/-! ## Sending -/

/-- A segment of a command as it leaves for the peer's end point (R399, R400). -/
def State.segOut (s : State) (id seg : Nat) (c : Cmd) (i : Instr) (bs : List Byte) : OutMsg :=
  .segment (s.peerFep (s.cmdVf id) c.peer) (fieldOf ((s.vf (s.cmdVf id)).peers.get 0 c.peer).toNat 24 24) c.msg seg i bs

/-- Send the `n` segments of a command (R399, R404, R405). Traffic to a fenced peer is not sent (R414). -/
def State.sendAll (s : State) (id n : Nat) (i : Instr) (raddr : Nat) (bs : List Byte) : State :=
  let s1 := { s.updCmd id 4 (fun c => { c with sent := some s.refTick.toNat, payload := bs, msg := s.nextPost }) with
    nextPost := s.nextPost + 1 }
  let c := (s1.cmdOf id 4).getD Cmd.empty
  if s.peerFenced (s.cmdVf id) c.peer then s1
  else { s1.soCharge id bs.length with
    outbox := s1.outbox ++ (List.range n).map fun k => s1.segOut id k c i (segBytes raddr bs k) }

/-- The token wait and the peer's checks of a command, before anything is read or sent (R272, R403). -/
def State.soStart (s : State) (id : Nat) (c : Cmd) (t : RemTail) (k : State → Res) : Res :=
  if c.prog.begun then k s
  else
    let go (s : State) : Res :=
      if peerOk ((s.vf (s.cmdVf id)).peers.get 0 t.peer) then k s else .next (s.soEnd id 16 0)
    match t.wt with
    | none => go s
    | some (a, v) =>
      if !c.waiting then go s
      else match s.tokenAt (s.cmdVf id) a.toNat v.toNat with
        | .ready => go (s.updCmd id 4 fun c => { c with waiting := false })
        | .wait => .next s
        | .status n => .next (s.soEnd id n 0)
        | .page sub ia => .next (s.cmdPage id 4 sub a.toNat ia)

/-! ## Replies -/

/-- The CT add of a command that has status 0, and its end (R320, R401, R403). -/
def State.soFinish (s : State) (id : Nat) (ct : Option (W64 × W64)) (done : Nat) : State :=
  match ct with
  | none => s.soEnd id 0 done
  | some (a, v) =>
    let t : Acc := ⟨.glob, a.toNat, 8, true⟩
    match s.toIa (s.cmdVf id) a.toNat 8 with
    | .ia _ =>
      if a.toNat % 8 ≠ 0 then s.soEnd id 4 0
      else if s.accWaits id 4 t then s.stallAll (.queue (s.actor id) 4) (s.moveTransfers (s.actor id) [t])
      else (match s.xlat (s.cmdVf id) a.toNat 8 true with
        | .ok x => ((s.tokenAdd noCluster x v.toNat).chargeMove id 4 true none t).soEnd id 0 done
        | .page sub ia => s.cmdPage id 4 sub a.toNat ia
        | .mcheck _ => s.soEnd id 7 0
        | _ => s.soEnd id 3 0)
    | _ => s.soEnd id 3 0

/-- The plan of an RRD's local writes. -/
def rrdPlan (x : RrdCmd) : Plan := ⟨[], localAccs x.lscr true x.laddr.toNat x.len, [], false⟩

/-- One local write of an RRD (R211, R336, R404). -/
def rrdPut (id : Nat) (x : RrdCmd) (s : State) (_i : Nat) (w : CopyW) : Option State :=
  s.copyWrite (s.actor id) (rrdPlan x).writes [] w

/-- The local writes of an RRD (R317, R328, R336, R404), as many as the pace lets it; then its end. -/
def State.rrdWrite (s : State) (id : Nat) (x : RrdCmd) (bs : List Byte) : Res :=
  let go (s : State) : Res :=
    s.runCourse id 4 (rrdCourse x bs) (rrdPut id x) fun s =>
      .next (if (s.prog id 4).bad then s.soEnd id 7 0 else s.soFinish id x.tail.ct x.len)
  if (s.prog id 4).begun then go s
  else match s.planFails (s.actor id) (rrdPlan x) true with
    | some st => .next (s.soEnd id st 0)
    | none => go (s.beginCmd id 4 (rrdPlan x) true 0)

/-- The peer's reply has come: a status other than 0 is the command's; then its local writes and its CT add
(R403). -/
def State.soReply (s : State) (id : Nat) (i : Instr) (status : Nat) (data : List Byte) : Res :=
  if status ≠ 0 then .next (s.soEnd id status 0)
  else match i with
    | .rwr x => .next (s.soFinish id x.tail.ct x.len)
    | .rrd x => s.rrdWrite id x data
    | .rsig x => .next (s.soFinish id x.tail.ct 0)
    | _ => .next s

/-- Start a command, wait for its reply, or go on once it has come. -/
def State.soRun (s : State) (id : Nat) (c : Cmd) (i : Instr) (start : State → Res) : Res :=
  match c.reply with
  | some (st, data) => s.soReply id i st data
  | none => if c.sent.isSome then .next s else start s

/-! ## The commands -/

/-- The local range of a command is legal, or it fails with ADDRESS before anything is sent (R133, R402). -/
def State.soBegin (s : State) (id : Nat) (as : List Acc) (k : State → Res) : Res :=
  if (s.prog id 4).begun then k s
  else if as.all (s.accLegal (s.actor id)) then k (s.updProg id 4 fun g => { g with begun := true })
  else .next (s.soEnd id 3 0)

/-- RWR (R317, R403, R404): the local bytes are read, as many accesses at a time as the pace lets it, and then sent. -/
def execRwr (x : RwrCmd) (s : State) : Res :=
  soOp s fun id c => s.soRun id c (.rwr x) fun s => s.soStart id c x.tail fun s =>
    s.soBegin id (localAccs x.lscr false x.laddr.toNat x.len) fun s =>
      s.runCourse id 4 (rwrCourse x) (fun _ _ _ => none) fun s =>
        let g := s.prog id 4
        if g.bad then .next (s.soEnd id 7 0)
        else .next (s.sendAll id (blocksOf x.raddr.toNat x.len).length (.rwr x) x.raddr.toNat g.got.flatten)

/-- RRD (R403, R404): the requests are sent; the local range is checked first. -/
def execRrd (x : RrdCmd) (s : State) : Res :=
  soOp s fun id c => s.soRun id c (.rrd x) fun s => s.soStart id c x.tail fun s =>
    s.soBegin id (localAccs x.lscr true x.laddr.toNat x.len) fun s =>
      .next (s.sendAll id (blocksOf x.raddr.toNat x.len).length (.rrd x) x.raddr.toNat [])

/-- RSIG (R402, R403, R405): sent once its address is a multiple of 8. -/
def execRsig (x : RsigCmd) (s : State) : Res :=
  soOp s fun id c => s.soRun id c (.rsig x) fun s =>
    if x.raddr.toNat % 8 ≠ 0 then .next (s.soEnd id 4 0)
    else s.soStart id c x.tail fun s => .next (s.sendAll id 1 (.rsig x) 0 [])

/-! ## Posts -/

/-- POSTFAULT (R407). -/
def postInfo (caddr : Nat) : RecInfo :=
  { code := .postfault, sub := 0, flags := 2, team := .ones, role := 0xFF, queue := 4, pc := 0, va := caddr,
    pa := 0, lanes := 0 }

/-- A token of a command gives no ADDRESS and no MISALIGN. -/
def State.tokenLegal (s : State) (vf : Nat) : Option (W64 × W64) → Bool
  | none => true
  | some (a, _) => a.toNat % 8 == 0 && (match s.toIa vf a.toNat 8 with | .ia _ => true | _ => false)

/-- A local range of a fired command gives no ADDRESS. -/
def State.rangeLegal (s : State) (vf rk : Nat) (as : List Acc) : Bool :=
  as.all fun c =>
    match c.sp with
    | .scr => s.hasRole rk && s.legalScratch (teamOf rk) c.addr c.n
    | _ => (match s.toIa vf c.addr c.n with | .ia _ => true | _ => false)

/-- A block that may fire (R407): an RWR, RRD or RSIG that would give no ADDRESS or MISALIGN, its tokens included. -/
def State.mayFire (s : State) (vf rk : Nat) (i : Instr) : Bool :=
  (match i with
   | .rwr x => s.rangeLegal vf rk (localAccs x.lscr false x.laddr.toNat x.len)
   | .rrd x => s.rangeLegal vf rk (localAccs x.lscr true x.laddr.toNat x.len)
   | .rsig x => x.raddr.toNat % 8 == 0
   | _ => false)
    && (match remTail i with | some t => s.tokenLegal vf t.wt && s.tokenLegal vf t.ct | none => false)

/-- What a firing of a post leaves of it in the list: it is freed after its last one (R406). -/
def PostRec.counted (p q : PostRec) : Option PostRec :=
  if q.handle = p.handle then (if q.got + 1 < q.need then some { q with got := q.got + 1 } else none) else some q

/-- A firing whose block faults (R407): it performs nothing, POSTFAULT is written, and the post is freed. -/
def State.postFault (s : State) (id : Nat) : State :=
  let f := s.fired.get Fired.empty id
  let s1 := (s.addRec f.vf (postInfo f.caddr.toNat) none).updVf f.vf fun v =>
    { v with posts := v.posts.filter fun q => q.handle != f.handle }
  { s1 with fired := s1.fired.erase id }

/-- The words of a firing's block are there: its command begins, or the firing faults (R407). -/
def State.fireBlock (s : State) (id : Nat) (ws : List W64) : State :=
  let f := s.fired.get Fired.empty id
  match decodeCmd 4 ws with
  | some i => if s.mayFire f.vf f.rk i then s.updCmd id 4 fun c => { c with instr := some i, waiting := (waitOf i).isSome } else s.postFault id
  | none => s.postFault id

/-- A firing reads its block, a header and its words, which lie in one line, in the posting context (R407). At a page fault it
stalls as an engine's access does (R311); a lost line ends it, since its completion word is discarded (log 27). -/
def State.readBlock (s : State) (id : Nat) : State :=
  let f := s.fired.get Fired.empty id
  let a := f.caddr.toNat
  let t (n : Nat) : Acc := ⟨.glob, a, n, false⟩
  if s.accWaits id 4 (t 8) then s.stallAll (.queue f.rk 4) (s.moveTransfers f.rk [t 8])
  else match s.xlat f.vf a 8 false with
    | .page sub ia => s.cmdPage id 4 sub a ia
    | .mcheck _ => s.cmdEnd id 4 7 0
    | .ok x =>
      let n := cmdLen 4 (BitVec.ofNat 64 (leNat (s.loadX x)))
      (match s.xlat f.vf a (8 * n) false with
       | .ok y =>
         let bs := s.loadX y
         (s.chargeMove id 4 false none (t (8 * n))).fireBlock id
           ((List.range n).map fun k => BitVec.ofNat 64 (leNat ((bs.drop (8 * k)).take 8)))
       | _ => s.postFault id)
    | _ => s.postFault id

/-- One firing of a post (R406, R407). -/
def State.fire (s : State) (vf : Nat) (p : PostRec) : State :=
  let id := s.nextPost
  let s0 := s.settleVf vf
  let s1 := { s0 with fired := s0.fired.put id ⟨vf, p.rk, p.handle, p.caddr, Cmd.empty⟩, nextPost := id + 1 }
  (s1.updVf vf fun v => { v with posts := v.posts.filterMap p.counted }).readBlock id

/-- An arrival fires the oldest post with its tag, or joins the unexpected list; none when that is full
(R406). -/
def State.arrive (s : State) (vf : Nat) (mtag : W32) : Option State :=
  match (s.vf vf).posts.find? fun p => p.mtag == mtag with
  | some p => some (s.fire vf p)
  | none =>
    if 1024 ≤ (s.vf vf).unexpected.length then none
    else some (s.updVf vf fun v => { v with unexpected := v.unexpected ++ [mtag] })

/-- The post is armed; the oldest unexpected arrival with its tag fires it at once (R406). -/
def State.consume (s : State) (vf : Nat) (p : PostRec) : State :=
  if (s.vf vf).unexpected.contains p.mtag then
    (s.updVf vf fun v => { v with unexpected := v.unexpected.erase p.mtag }).fire vf p
  else s

/-- A POST arms its entry; the command keeps the handle (R406). -/
def State.armPost (s : State) (rk : Nat) (x : PostCmd) : State :=
  let vf := s.vfOf rk
  let h := s.nextPost % 2 ^ 40
  let p : PostRec :=
    { handle := BitVec.ofNat 64 h, rk := rk, mtag := x.mtag, need := x.count, got := 0, caddr := x.caddr, ev := x.tail.ev }
  let s1 := { s.updVf vf (fun v => { v with posts := v.posts ++ [p] }) with nextPost := s.nextPost + 1 }
  (s1.updCmd rk 4 fun c => { c with msg := h, prog := { c.prog with begun := true } }).consume vf p

/-- POST (R403, R406): it completes at arming, with its handle. -/
def execPost (x : PostCmd) (s : State) : Res :=
  soOp s fun rk c =>
    if rk < firstRole then .fault .wrongAgent
    else s.cmdWait rk 4 c x.tail.wt fun s =>
      if c.prog.begun then .next (s.soFinish rk x.tail.ct c.msg)
      else if 4096 ≤ (s.vf (s.vfOf rk)).posts.length then .next (s.cmdEnd rk 4 17 0)
      else .next ((s.armPost rk x).soFinish rk x.tail.ct (s.nextPost % 2 ^ 40))

/-! ## Replies and timeouts -/

/-- A completed command's word is produced (R403). -/
def State.soComplete (s : State) (id : Nat) : State := if id < firstRole then s else s.completeCmd id 4

/-- SCALEOUT_COMPLETE (R403, R404, R414): the peer's reply arrives, with the bytes of a read; the command's local writes and
its CT add are made, and its completion word is produced. -/
def execScaleoutComplete (id status : Nat) (data : List Byte) (s : State) : Res :=
  match s.cmdOf id 4 with
  | none => .next s
  | some c =>
    if c.result.isSome then .next (s.soComplete id)
    else match c.instr with
      | none => .next s
      | some i =>
        if c.sent.isNone || c.reply.isSome || s.peerFenced (s.cmdVf id) c.peer then .next s
        else match ((s.soCharge id data.length).updCmd id 4 fun c =>
            { c with reply := some (status, data), prog := .fresh }).soReply id i status data with
          | .next t => .next (t.soComplete id)
          | r => r

/-- TIMEOUT (R401, R403): TMO has expired before the reply. -/
def execTimeout (id : Nat) (s : State) : Res :=
  match s.cmdOf id 4 with
  | none => .next s
  | some c =>
    match c.sent, (c.instr.bind remTail).map RemTail.tmo with
    | some t, some n =>
      if c.result.isNone && c.reply.isNone && n ≠ 0 && t + 65536 * n ≤ s.refTick.toNat then
        .next ((s.soEnd id 15 0).soComplete id)
      else .next s
    | _, _ => .next s

/-- PEERDOWN (R403): no allowed port has reached the peer for 1,000,000 ref ticks; a fenced one is not reached from the fence on
(R414). -/
def execPeerdown (id : Nat) (s : State) : Res :=
  match s.cmdOf id 4 with
  | none => .next s
  | some c =>
    let vf := s.cmdVf id
    if c.sent.isSome && c.result.isNone && c.reply.isNone
        && (s.peerLost vf c.peer || (s.peerFenced vf c.peer && s.longSince c.sent)) then
      .next ((s.soEnd id 16 0).soComplete id)
    else .next s

/-- The peer asks for a segment of a command again (R406, R409). -/
def State.resendAsked (s : State) (id seg : Nat) : State :=
  s.updCmd id 4 fun c =>
    if c.sent.isSome && c.reply.isNone && c.result.isNone then { c with resend := c.resend ++ [(seg, s.refTick.toNat)] } else c

/-- The payload bytes of a segment, which go out with it or come back for it (R410). -/
def segPayload (c : Cmd) (seg : Nat) : Nat :=
  match c.instr with
  | some (.rwr x) => (segBytes x.raddr.toNat c.payload seg).length
  | some (.rrd x) => ((blocksOf x.raddr.toNat x.len)[seg]?.map Prod.snd).getD 0
  | _ => 0

/-- RETRANSMIT (R406, R409, R410): a segment that was asked for again at least 10,000 ref ticks ago is sent again, and charged
again. -/
def execRetransmit (id seg : Nat) (s : State) : Res :=
  match s.cmdOf id 4 with
  | none => .next s
  | some c =>
    match c.instr, c.resend.find? fun e => e.1 == seg with
    | some i, some (k, t) =>
      if c.result.isSome || c.reply.isSome || s.peerFenced (s.cmdVf id) c.peer || decide (s.refTick.toNat < t + 10000) then .next s
      else
        let raddr := match i with | .rwr x => x.raddr.toNat | _ => 0
        let s1 := (s.updCmd id 4 fun c => { c with resend := c.resend.erase (k, t) }).soCharge id (segPayload c seg)
        .next { s1 with outbox := s1.outbox ++ [s.segOut id seg c i (segBytes raddr c.payload seg)] }
    | _, _ => .next s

----------

- _What to work on_
Exactly as written, repeat each line from the beginning of the data above to the line containing "c.msg seg i bs", inclusive.

- _Solution to this task_
/-! ## Sending -/

/-- A segment of a command as it leaves for the peer's end point (R399, R400). -/
def State.segOut (s : State) (id seg : Nat) (c : Cmd) (i : Instr) (bs : List Byte) : OutMsg :=
  .segment (s.peerFep (s.cmdVf id) c.peer) (fieldOf ((s.vf (s.cmdVf id)).peers.get 0 c.peer).toNat 24 24) c.msg seg i bs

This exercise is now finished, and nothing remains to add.